- Born: Arthur Frederick Stocker January 24, 1914 Bethlehem, Pennsylvania, U.S.
- Died: January 13, 2010 (aged 95) Charlottesville, Virginia, U.S.
- Spouse: Marian West ​(m. 1968)​

Academic background
- Education: Williams College (BA) Harvard University (MA, PhD)
- Thesis: De novo codicum Servianorum genere (1939)
- Influences: E.K. Rand

Academic work
- Discipline: Classics
- Institutions: Bates College University of Virginia University of Chicago

= Arthur F. Stocker =

American medievalist

Arthur Frederick Stocker (January 24, 1914 – January 13, 2010) was an American medievalist, classicist, and academic. From 1970 until 1971, he served as the president of the Classical Association of the Middle West and South.
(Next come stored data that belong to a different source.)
-- ==== Sys2Proof/Proofs/TriggerTarget.lean ====
section
/-! What 43_direct_trigger.md says of TRIGGER's target (R186): when the given channel is valid, what the scan of
the four channels finds, and which of the two decides the target. -/

namespace Sys2Proof.Machine

/-! ### The given channel -/

/-- A channel's own number names it. -/
theorem namedChannel_val (t : ChanId) : namedChannel (some (t.val : Int)) = some t := by
  rcases chanId_cases t with rfl | rfl | rfl | rfl <;> rfl

/-- A given channel is valid exactly in 0..3; absent or past either end it counts as not given. -/
theorem namedChannel_eq_none_iff (chan : Option Int) :
    namedChannel chan = none ↔ ∀ c : Int, chan = some c → c < 0 ∨ 3 < c := by
  constructor
  · rintro h c rfl
    by_contra hc
    lift c to ℕ using by omega
    have named := namedChannel_val ⟨c, by omega⟩
    rw [h] at named
    cases named
  · intro h
    unfold namedChannel
    split
    case h_5 => rfl
    all_goals exact absurd (h _ rfl) (by decide)

/-! ### The scan of the four channels -/

/-- The four comparisons are the library's search for the least index. -/
theorem firstChannel_eq_find? (p : Channel → Bool) (b : Bank) :
    firstChannel p b = Fin.find? (fun c : ChanId => p (bankGet b c)) := by
  simp only [firstChannel, Fin.find?_succ, Fin.find?_zero, Option.map_none, Fin.reduceSucc,
    bankGet_zero, bankGet_one, bankGet_two, bankGet_three, apply_ite (Option.map Fin.succ), Option.map_some]

section
variable {p : Channel → Bool} {P : Channel → Prop} (hp : ∀ ch, p ch = true ↔ P ch) {b : Bank}
include hp

theorem firstChannel_eq_none_iff : firstChannel p b = none ↔ ¬ ∃ c, P (bankGet b c) := by
  simp only [firstChannel_eq_find?, Fin.find?_eq_none_iff, not_exists, ← hp, Bool.not_eq_true]

theorem firstChannel_eq_some_iff {t : ChanId} :
    firstChannel p b = some t ↔ P (bankGet b t) ∧ ∀ c, c < t → ¬ P (bankGet b c) := by
  simp only [firstChannel_eq_find?, Fin.find?_eq_some_iff, ← hp, Bool.not_eq_true]

theorem firstChannel_of_exists (h : ∃ c, P (bankGet b c)) :
    ∃ t, firstChannel p b = some t ∧ P (bankGet b t) ∧ ∀ c, c < t → ¬ P (bankGet b c) := by
  have found : firstChannel p b ≠ none := fun notFound => (firstChannel_eq_none_iff hp).mp notFound h
  obtain ⟨t, ht⟩ := Option.ne_none_iff_exists'.mp found
  exact ⟨t, ht, (firstChannel_eq_some_iff hp).mp ht⟩

end

/-! ### The target -/

/-- The first of the three choices that names a channel, and channel 3 when none does (R186). -/
theorem selectChannel_eq (chan : Option Int) (b : Bank) :
    selectChannel chan b =
      (((namedChannel chan).or (firstChannel (fun ch => decide (Idle ch.cs)) b)).or
        (firstChannel (fun ch => !ch.isMusic) b)).getD 3 := by
  unfold selectChannel
  cases namedChannel chan with
  | some c => rfl
  | none =>
    cases firstChannel (fun ch => decide (Idle ch.cs)) b with
    | some c => rfl
    | none => cases firstChannel (fun ch => !ch.isMusic) b <;> rfl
== Early life and education ==
Stocker was born on January 24, 1914, in Bethlehem, Pennsylvania. He graduated from George Washington High School as class valedictorian, matriculating at Williams College where, in 1934, he received his Bachelor of Arts, summa cum laude. Stocker would go on to earn a master's degree and Ph.D. from Harvard University. He completed his dissertation, "De novo codicum Servianorum genere," in 1939.

== Academic career ==
Stocker was an instructor in Greek at Bates College from 1941 until 1942. He would spend the majority of his career at the University of Virginia where he began as an assistant professor in the classics before gradually rising to the rank of a full-time professor in 1960. In the summer of 1951, he was a visiting professor at the University of Chicago. Between 1955 and 1963, he served as the chair of the university's classics department, later advancing to become an associate dean of the Graduate School of Arts and Sciences from 1962 until 1966.

== Personal life ==
Stocker married to educator Marian West in 1968.